Richard Williamson

Biographical details
- Born: April 13, 1941 Fort Deposit, Alabama, U.S.
- Died: September 21, 2015 (aged 74) Charlotte, North Carolina, U.S.

Playing career
- 1959–1962: Alabama
- Position: End

Coaching career (HC unless noted)
- 1963–1967: Alabama (WR)
- 1968–1969: Arkansas (assistant)
- 1970–1971: Alabama (DL)
- 1972–1974: Arkansas (OC)
- 1975–1980: Memphis State
- 1983–1986: Kansas City Chiefs (WR)
- 1987–1990: Tampa Bay Buccaneers (AHC/WR)
- 1990–1991: Tampa Bay Buccaneers
- 1992–1994: Cincinnati Bengals (WR)
- 1995–2000: Carolina Panthers (WR)
- 2000–2001: Carolina Panthers (AHC/OC/WR)
- 2002–2009: Carolina Panthers (WR)

Head coaching record
- Overall: 32–34 (college) 4–15 (NFL)

Accomplishments and honors

Awards
- All-SEC (1962)

= Richard Williamson (American football) =

American football player and coach (1941–2015)

Richard Williamson (April 13, 1941 – September 21, 2015) was an American football player and coach.

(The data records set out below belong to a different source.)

theorem decodeWord_long (hk : w.extractLsb' 106 2 = 1#2) (hr : w.extractLsb' 100 6 = 0#6) (hq : decodeSeq (w.extractLsb' 108 20) = some i) :
    decodeWord w = .ok ⟨decodeLong (w.extractLsb' 0 100), none, i⟩ := by
  simp [decodeWord, hk, hr, hq]

theorem decodeWord_literal (hk : w.extractLsb' 106 2 = 2#2) (hr : w.extractLsb' 100 6 = 0#6) (hq : decodeSeq (w.extractLsb' 108 20) = some i) :
    decodeWord w = .ok ⟨decodeShort .literal (w.extractLsb' 0 50) (w.extractLsb' 50 50), none, i⟩ := by
  simp [decodeWord, hk, hr, hq]

/-- A word that decodes is paired, long or literal (R127). -/
theorem decodeWord_cases {d : WordD} (h : decodeWord w = .ok d) : decodeSeq (w.extractLsb' 108 20) = some d.seq ∧
    (d.a = decodeShort .short 0 (w.extractLsb' 50 50) ∧ d.b = some (decodeShort .short 0 (w.extractLsb' 0 50)) ∨
      d.a = decodeLong (w.extractLsb' 0 100) ∧ d.b = none ∨
      d.a = decodeShort .literal (w.extractLsb' 0 50) (w.extractLsb' 50 50) ∧ d.b = none) := by
  unfold decodeWord at h
  dsimp only at h
  split at h
  · cases h
  split at h
  · cases h
  next hq =>
    split at h
    · cases h; exact ⟨hq, .inl ⟨rfl, rfl⟩⟩
    split at h
    · cases h; exact ⟨hq, .inr (.inl ⟨rfl, rfl⟩)⟩
    · cases h; exact ⟨hq, .inr (.inr ⟨rfl, rfl⟩)⟩

end Word

/-- Where the parts of a word of two short slots, or of one and a literal, stand (R127). -/
theorem paired_layout (q : BitVec 20) (k : BitVec 8) (a b : BitVec 50) :
    let x := q ++ (k ++ a ++ b)
    x.extractLsb' 108 20 = q ∧ x.extractLsb' 106 2 = k.extractLsb' 6 2 ∧ x.extractLsb' 100 6 = k.extractLsb' 0 6 ∧
      x.extractLsb' 50 50 = a ∧ x.extractLsb' 0 50 = b := by
  refine ⟨BitVec.extractLsb'_append_eq_left, ?_⟩
  simp (disch := decide) only [BitVec.extractLsb'_append_eq_of_le, BitVec.extractLsb'_append_eq_of_add_le,
    BitVec.extractLsb'_eq_self, Nat.reduceSub, -Nat.reduceAdd, and_self]

/-- Where the parts of a long word stand (R127). -/
theorem whole_layout (q : BitVec 20) (k : BitVec 8) (x : BitVec 100) :
    let y := q ++ (k ++ x)
    y.extractLsb' 108 20 = q ∧ y.extractLsb' 106 2 = k.extractLsb' 6 2 ∧ y.extractLsb' 100 6 = k.extractLsb' 0 6 ∧ y.extractLsb' 0 100 = x := by
  refine ⟨BitVec.extractLsb'_append_eq_left, ?_⟩
  simp (disch := decide) only [BitVec.extractLsb'_append_eq_of_le, BitVec.extractLsb'_append_eq_of_add_le,
    BitVec.extractLsb'_eq_self, Nat.reduceSub, -Nat.reduceAdd, and_self]

/-- NOP in a slot (R147). -/
theorem decodeShort_nop : ∃ f, decodeShort .short 0 nopShort = .nop f := by
  have hcode : shortOp (nopShort.extractLsb' 41 9).toNat = some (.nop, 0) := by decide
  exact ⟨_, decodeShort_some hcode⟩

/-- What the slot encoded around an opcode and an op's fields decodes to. -/
def decodedSlot (n : Nat) (f : OpF) : Instr :=
  if f.form = .long then decodeLong (encodeLongFields n f) else decodeShort f.form f.lit (encodeShortFields n f)

/-- A word that decodes to one instruction, beside nothing or a NOP, with SEQ NEXT. -/
def DecodesTo (w : W128) (i : Instr) : Prop := ∃ b, decodeWord w = .ok ⟨i, b, .next⟩ ∧ (b = none ∨ ∃ f, b = some (.nop f))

He was the head football coach at Memphis State University—now known as the University of Memphis—from 1975 to 1980. Williamson served as the head coach for the Tampa Bay Buccaneers of the National Football League (NFL) from 1990 to 1991.

==College career==
Williamson was an end under legendary Alabama coach Bear Bryant for the 1961 and 1962 seasons. He caught Joe Namath's first touchdown pass at Alabama. He was one of five players who testified to an Alabama Legislative Committee after The Saturday Evening Post ran an article claiming that Georgia head coach Wally Butts had conspired with Bryant to throw a football game. Both Bryant and Butts later were awarded money in libel suits against the paper. Williamson was the 55th pick in the 1963 American Football League draft, drafted by the Boston Patriots, but he chose to stay at Alabama as a coach, helping the Tide win National Championships for the 1964 and 1965 seasons.

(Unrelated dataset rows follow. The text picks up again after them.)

def domLoop (s : State) (d : Nat) : State :=
  if present s d ∧ domSt s d = .on ∧ (s.loop.domiEn || (s.pd.nth d).ocact) then
    let x := s.loop.dl.nth d
    let lim := ilimEff s d
    let r := lawOf s 3 ((s.dom.nth d).i - lim) lim.toNat x.f
    let s := modDl s d fun x => { x with f := r.f, out := r.out, sat := x.sat || r.sat }
    let s := modPd s d fun p => { p with ocact := p.ocact && decide (r.f < one) }
    linkOver (raiseSat s x.sat r.sat (subjD d)) d
  else s

-- Thermal (R279, R280).

/-- Sensors of a cluster. -/
def clusterSensors (c : Nat) : List Nat :=
  upTo 24 (fun i => 24 * c + i) ++ [192 + 2 * c, 193 + 2 * c] ++ upTo 4 fun i => 208 + 4 * c + i

/-- The hottest good sensor of a set, if any. -/
def hottest (ts : List (Option Int)) (ix : List Nat) : Option Int :=
  (ix.filterMap fun i => (ts.getD i none)).foldl (fun a t => some (max t (a.getD t))) none

/-- A cluster's thermal loop (R279); as a protection it runs whatever THERM_EN says from THROTTLE on, until it asks for nothing
(R357, R358). DEDUCED, log 52. -/
def thermLoop (s : State) (c : Nat) : State :=
  match hottest s.prot.temps (clusterSensors c) with
  | none => s
  | some t =>
    let x := s.loop.tl.nth c
    let run := s.loop.thermEn || decide (cfgS s 0x0D 1 ≤ t) || decide (x.f < one)
    let r := lawOf s 4 (t - cfgS s 0x0D 1) 2048 x.f
    let s := { s with loop := { s.loop with
      tl := s.loop.tl.modN c fun x => { x with
        t := t, f := if run then r.f else x.f, sat := x.sat || (run && r.sat) } } }
    raiseSat s x.sat (run && r.sat) (0x8300 + c)

/-- C_c in 1/64 (R280). -/
def clockFactor (f : Int) : Nat :=
  if 32768 ≤ f then (f * 16 / 65536).toNat * 4
  else if 16384 ≤ f then (f * 32 / 65536).toNat * 2
  else (f * 64 / 65536).toNat

/-- Division code of LOOP_THERM (R292). -/
def clockDiv (f : Int) : Nat := if 32768 ≤ f then 0 else if 16384 ≤ f then 1 else 2

-- The package cap and the budget (R270 to R276).

/-- Input power of each die in mW (R270). -/
def dieInput (s : State) (k : Nat) : Nat :=
  let total := (s.peer.data.map (·.pout)).foldl (· + ·) 0
  let own := (s.peer.nth k).pout
  if s.inp.pkgRev then own else if total = 0 then 0 else rdivNat (s.inp.pkgPin * own) total

/-- C_eff in 0.5 W units (R330). -/
def capEff (s : State) : Nat :=
  let g := s.side.gran
  if s.side.en ∧ (g.policy = 1 ∨ (g.policy = 2 ∧ g.flat = false)) then min (2 * s.loop.cap) g.hold else 2 * s.loop.cap

/-- VIN dip or input overcurrent holds F_cap (R365). -/
def vinHold (s : State) : Bool := s.prot.dip

/-- Shares at a bin end: none for a die outside the set; the others scaled to the sum 1.0, or equal when a die has joined
(R272, R291), each to the nearest LSB (R7). What rounding leaves to 65,536 goes to the lowest die in service.
DEDUCED, log 44, 49; DESIGN CHOICE, log 154. -/
def newShares (s : State) : Tab 4 Nat :=
  let ins := (List.range 4).filter fun k => (s.peer.nth k).mss
  let sum := (ins.map fun k => s.loop.share.nth k).foldl (· + ·) 0
  let fresh := ins.any fun k => s.loop.share.nth k = 0
  match ins with
  | [] => s.loop.share
  | first :: _ =>
    if fresh = false ∧ sum = 65536 then Tab.make 4 fun k => if ins.contains k then s.loop.share.nth k else 0
    else
      let base := fun k => if fresh then rdivNat 65536 ins.length else rdivNat (s.loop.share.nth k * 65536) (max 1 sum)
      let others := ((ins.filter (· ≠ first)).map base).foldl (· + ·) 0
      Tab.make 4 fun k => if k = first then 65536 - others else if ins.contains k then base k else 0

/-- One die's cap or budget evaluation: `m` in mW, `lim` the package limit in mW. DEDUCED, log 44, 101. -/
def dieLaw (s : State) (k : Nat) (m lim share : Nat) (f : Int) : LawRes :=
  let l := rdivNat (lim * share) 65536
  if share = 0 then ⟨one, false, false⟩ else lawOf s k ((m : Int) - l) l f

/-- A cap bin ends: the coordinator evaluates every die's cap loop (R271, R273). A bin that is not whole is discarded;
a new T_avg enters here and restarts the bins. DEDUCED, log 50, 93. -/
def effCapBinEnd (s : State) : State :=
  let l := s.loop
  if s.g.coord ∧ s.time.beat % (1000000 * max 1 l.tavg) = 0 ∧ 0 < s.time.beat then
    let whole := decide (10000 * l.tavg ≤ l.binN)
    let clear := fun (s : State) => { s with loop := { s.loop with
      binSum := l.binSum.map fun _ => 0, binN := 0
      tavg := l.tavgNext.getD l.tavg, tavgNext := none
      bins := if l.tavgNext.isSome then s.loop.bins.map fun _ => [] else s.loop.bins }, side.gran.ceff := capEff s }
    if whole then
      let bins := l.bins.mapIx fun k b => (rdivNat (l.binSum.nth k) l.binN :: b).take 100
      let s := { s with loop := { l with bins := bins, share := newShares s } }
      let rs := upTo 4 fun k => dieLaw s 0 (meanNat (bins.nth k)) (500 * capEff s) (s.loop.share.nth k) (l.capF.nth k)
      let sat := l.capEn && rs.any (·.sat)
      let hold := if vinHold s then parFmin s 0 else one
      let capF := Tab.make 4 fun k => min hold (if l.capEn then (rs.getD k ⟨one, false, false⟩).f else one)
      let s := { s with loop := { s.loop with
        capF := capF, fcapNext := capF.nth s.g.die, fcapAt := s.time.beat, satCap := l.satCap || sat
        capavg := ((upTo 4 fun k => meanNat (bins.nth k)).foldl (· + ·) 0) } }
      raiseSat (clear s) l.satCap sat subjDie
    else clear s
  else s

def execCapBinEnd (s : State) : Out := loopLive s effCapBinEnd

/-- The decoded budget of a valid reading, in W (R274). `x` is the duty in 0.1 %, or the voltage in 0.1 mV.
DESIGN CHOICE, log 48. -/
def budgetOf (mode x : Nat) : Nat :=
  if mode = 1 then 400 + rdivNat ((clampNat 50 950 x - 50) * 3200) 900
  else 400 + rdivNat ((clampNat 1250 23750 x - 1250) * 3200) 22500

/-- DEDUCED, log 47. -/
def budgetValid (mode x : Nat) (edge : Bool) : Bool :=
  if mode = 1 then edge && decide (20 ≤ x ∧ x ≤ 980) else decide (500 ≤ x ∧ x ≤ 24500)

/-- BUDGET is read: valid after three valid decodings, lost after three others (R274, R466). DESIGN CHOICE, log 48. -/
def budgetRead (s : State) (x : Nat) (edge : Bool) : State :=
  let b := s.loop.bud
  let v := budgetValid b.mode x edge
  let bad := if v then 0 else b.bad + 1
  let good := if v then b.good + 1 else 0
  let b := { b with bad := bad, good := good, duty := min 1023 (if b.mode = 1 then x else rdivNat x 25) }
  if v ∧ (b.valid ∨ 3 ≤ good) then
    { s with loop := { s.loop with bud := { b with lostNow := false, valid := true, pbud := budgetOf b.mode x } } }
  else if b.lostNow then { s with loop := { s.loop with bud := { b with pbud := cfg s 5 0 } } }
  else if 3 ≤ bad then
    raise { s with loop := { s.loop with bud := { b with
      valid := false, lostNow := true, lost := true, pbud := cfg s 5 0, timer := 0 } } } bLOOP 1 subjDie
  else { s with loop := { s.loop with bud := b } }

/-- The following error against FE; the timer counts the evaluations, 1 ms apart, that found it beyond (R276). -/
def budgetFollow (s : State) : State :=
  let b := s.loop.bud
  let err := (b.avg : Int) - 1000 * min b.pbud s.loop.cap
  let beyond := decide ((5 * b.fe * s.loop.cap : Int) < err) && (b.valid || b.lostNow)
  { s with loop := { s.loop with bud := { b with
    timer := if beyond && !b.lostNow then b.timer + 1 else 0
    feAct := b.feAct && beyond } } }

/-- The 1 ms bins of input power, kept whatever the mode (R275, R276). DEDUCED, log 50. -/
def budgetBins (s : State) : State :=
  let l := s.loop
  if 1000 ≤ l.bbinN then
    let bins := l.bbins.mapIx fun k b => (rdivNat (l.bbinSum.nth k) l.bbinN :: b).take 10
    { s with loop := { l with
      bbins := bins, bbinSum := l.bbinSum.map fun _ => 0, bbinN := 0
      bud := { l.bud with avg := (upTo 4 fun k => meanNat (bins.nth k)).foldl (· + ·) 0 } } }
  else { s with loop := { l with bbinSum := l.bbinSum.map fun _ => 0, bbinN := 0 } }

/-- The budget loops of the dies (R275). DEDUCED, log 47. -/
def budgetLoops (s : State) : State :=
  let l := s.loop
  let on := l.budEn && decide (l.bud.mode ≠ 0) && (l.bud.valid || l.bud.lostNow)
  let rs := upTo 4 fun k => dieLaw s 1 (meanNat (l.bbins.nth k)) (1000 * l.bud.pbud) (l.share.nth k) (l.budF.nth k)
  let sat := on && rs.any (·.sat)
  let budF := Tab.make 4 fun k => if on then (rs.getD k ⟨one, false, false⟩).f else one
  let l' := { l with budF := budF, fbudNext := budF.nth s.g.die, fbudAt := s.time.beat, satBud := l.satBud || sat }
  raiseSat { s with loop := l' } l.satBud sat subjDie

/-- The coordinator's 1 ms step of the budget (R274 to R276). -/
def effBudgetDecode (x : Nat) (edge : Bool) (s : State) : State :=
  if s.g.coord ∧ s.time.beat % 100000 = 0 ∧ 0 < s.time.beat then
    let s := budgetBins s
    let s := if s.loop.bud.mode = 0 then { s with loop := { s.loop with bud := { s.loop.bud with
        valid := false, lostNow := false, feAct := false, bad := 0, good := 0, timer := 0 } } }
      else budgetFollow (budgetRead s x edge)
    budgetLoops s
  else s

def execBudgetDecode (x : Nat) (edge : Bool) (s : State) : Out := loopLive s (effBudgetDecode x edge)

/-- The timer reaches FET (R276). -/
def effBudgetFeTimer (s : State) : State :=
  let b := s.loop.bud
  if s.g.coord ∧ b.feAct = false ∧ b.lostNow = false ∧ 10 * b.fet < b.timer then
    raise { s with loop := { s.loop with bud := { b with feAct := true } } } bLOOP 0 subjDie
  else s

def execBudgetFeTimer (s : State) : Out := loopLive s effBudgetFeTimer

-- The ceiling manager (R284 to R286).

/-- Ceilings and floors by class: 1 links, 2 arrays, 3 compute. -/
def classCeil (s : State) (c : Nat) : Nat :=
  if c = 1 then s.loop.ceilL else if c = 2 then s.loop.ceilA else s.loop.ceilC

def classFloor (s : State) (c : Nat) : Nat := cfg s 0x0A (3 - c)

def classDoms (c : Nat) : List Nat :=
  allDoms.filter fun d => decide (if c = 1 then typ d = .lk else if c = 2 then typ d = .ma else (typ d = .co ∨ typ d = .cl))

/-- Classes in PRIO order, first to last (R246). -/
def prioOrder (s : State) : List Nat := [bits s.loop.prio 0 2, bits s.loop.prio 2 2, bits s.loop.prio 4 2]

/-- A class ceiling takes a value, and its domains follow (R284, R98). -/
def setCeil (s : State) (c v : Nat) : State :=
  let s := { s with loop := { s.loop with
    ceilL := if c = 1 then v else s.loop.ceilL
    ceilA := if c = 2 then v else s.loop.ceilA
    ceilC := if c = 3 then v else s.loop.ceilC
    dn := 0, up := 0 } }
  (classDoms c).foldl (fun s d => if present s d then followOp s d false else s) s

def ceilings (s : State) : State :=
  let f := min s.loop.fcap s.loop.fbud
  let dn := if f ≤ fracOf (cfg s 7 0) then s.loop.dn + 1 else 0
  let up := if f = one then s.loop.up + 1 else 0
  let s := { s with loop := { s.loop with dn := dn, up := up } }
  let down := (prioOrder s).reverse.find? fun c => decide (classFloor s c < classCeil s c)
  let raises := (prioOrder s).find? fun c => decide (classCeil s c < 15)
  match (if cfg s 8 0 ≤ dn then down else none), (if cfg s 9 0 ≤ up then raises else none) with
  | some c, _ =>
    let v := classCeil s c - 1
    let s := setCeil s c v
    if v = classFloor s c then raise s bLOOP 4 subjDie else s
  | none, some c => setCeil s c (classCeil s c + 1)
  | none, none => s

-- The selector (R281).

/-- The candidates of core `d` with their reasons, in tie order (R281). Which of two domain loops that tie gives the reason the rule
leaves open: CO, CL, MA.2c, MA.2c + 1 in this order. DESIGN CHOICE, log 154. -/
def selList (s : State) (d : Nat) : List (Int × Nat) :=
  let c := d / 8
  let q := fun (f : Int) => fracOf (fracBits f)
  let dom := fun x =>
    let y := s.loop.dl.nth x
    (q y.f, if ilimEff s x = y.icont ∧ (s.dom.nth x).derate ≠ 0 then 8 else 2)
  [(q (s.loop.tl.nth c).f, 3), dom d, dom (64 + c), dom (72 + 2 * c), dom (73 + 2 * c),
   (q s.loop.fdie, 1), (q s.loop.fcap, 0), (q s.loop.fbud, 4)]

/-- The least of the candidates, the first on a tie. -/
def selMin : List (Int × Nat) → Int × Nat
  | [] => (one, 15)
  | x :: xs => let y := selMin xs; if x.1 ≤ y.1 ∧ x.1 < one then x else y

/-- B of a core, from F_sel and C in 1/64 (R281). -/
def issueFrac (f : Int) (cf : Nat) : Int := min one (rdiv (64 * f) (max 1 cf))

/-- The slots kept of 256 at F_sel and C_c (R281). DEDUCED, log 45. -/
def keptOf (f : Int) (cf : Nat) : Nat := (256 * issueFrac f cf / one).toNat

/-- Slot `j` of a run of 256 is withheld when `kept` are issued (R281). -/
def slotWithheld (kept j : Nat) : Bool := decide (j * (256 - kept) / 256 < (j + 1) * (256 - kept) / 256)

/-- The selector of core `d`; the fractions reach it as Q0.16 (R267, R281). DEDUCED, log 45. -/
def selectCore (s : State) (d : Nat) : CoreSel :=
  let r := selMin (selList s d)
  let cf := clockFactor (s.loop.tl.nth (d / 8)).f
  ⟨r.1, r.2, keptOf r.1 cf, cf, issueFrac r.1 cf⟩

/-- What the issue logic of core `d` works with: a new fraction reaches it 2 beats after it is computed (R266). -/
def issueSel (s : State) (d : Nat) : CoreSel :=
  if s.loop.since.nth d ≤ s.time.beat then s.loop.core.nth d else s.loop.was.nth d

/-- The selector of core `d` is computed again (R266). In Free mode with ADV_EN its scheduler hears of a change (R283).
DEDUCED, log 45. -/
def selectOne (s : State) (d : Nat) : State :=
  let c := s.loop.core.nth d
  let n := selectCore s d
  if n = c then s
  else
    let tell := s.loop.advEn && !exactOn s && decide ((n.b, n.cf) ≠ (c.b, c.cf))
    { s with loop := { s.loop with
      was := s.loop.was.modN d fun _ => issueSel s d
      since := s.loop.since.modN d fun _ => s.time.beat + 2
      core := s.loop.core.modN d fun _ => n
      adv := if tell then s.loop.adv.modN d fun _ => (n.b, n.cf) else s.loop.adv } }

After a two-year coaching stay at the University of Arkansas, Williamson returned to Alabama for 1970 to 1971 before leaving for Arkansas again (from 1972 to 1974). Williamson then left for Memphis State University, becoming head coach (1975–1980). Williamson's teams finished 7–4 (1975, 1976), 6–5 (1977), 4–7 (1978), 5–6 (1979), and 2–9 (1980). Williamson was honored with the Southern Independent Conference Coach of the Year award twice. After being fired from Memphis, Williamson spent several years as the executive director of the Bluebonnet Bowl.

==Professional career==
Williamson returned to coaching in 1983, when he was hired as an assistant for the Kansas City Chiefs under new coach John Mackovic. Mackovic was fired following the 1986 season and replaced by special teams coach Frank Gansz, who opted not to retain Williamson. He moved to the Tampa Bay Buccaneers, working under fellow former Alabama player Ray Perkins as offensive coordinator. When Perkins was fired late in the 1990 season, Williamson was named interim head coach. He led the team to a 1–2 record to close the season, but the Bucs showed enough promise under his watch that the "interim" tag was removed ahead of the 1991 season. The momentum did not last, however. The Bucs never recovered from a 1–8 start and ultimately finished 3–13, the team's ninth-consecutive 10-loss season and their worst record since 1986. Williamson was fired at the end of the season.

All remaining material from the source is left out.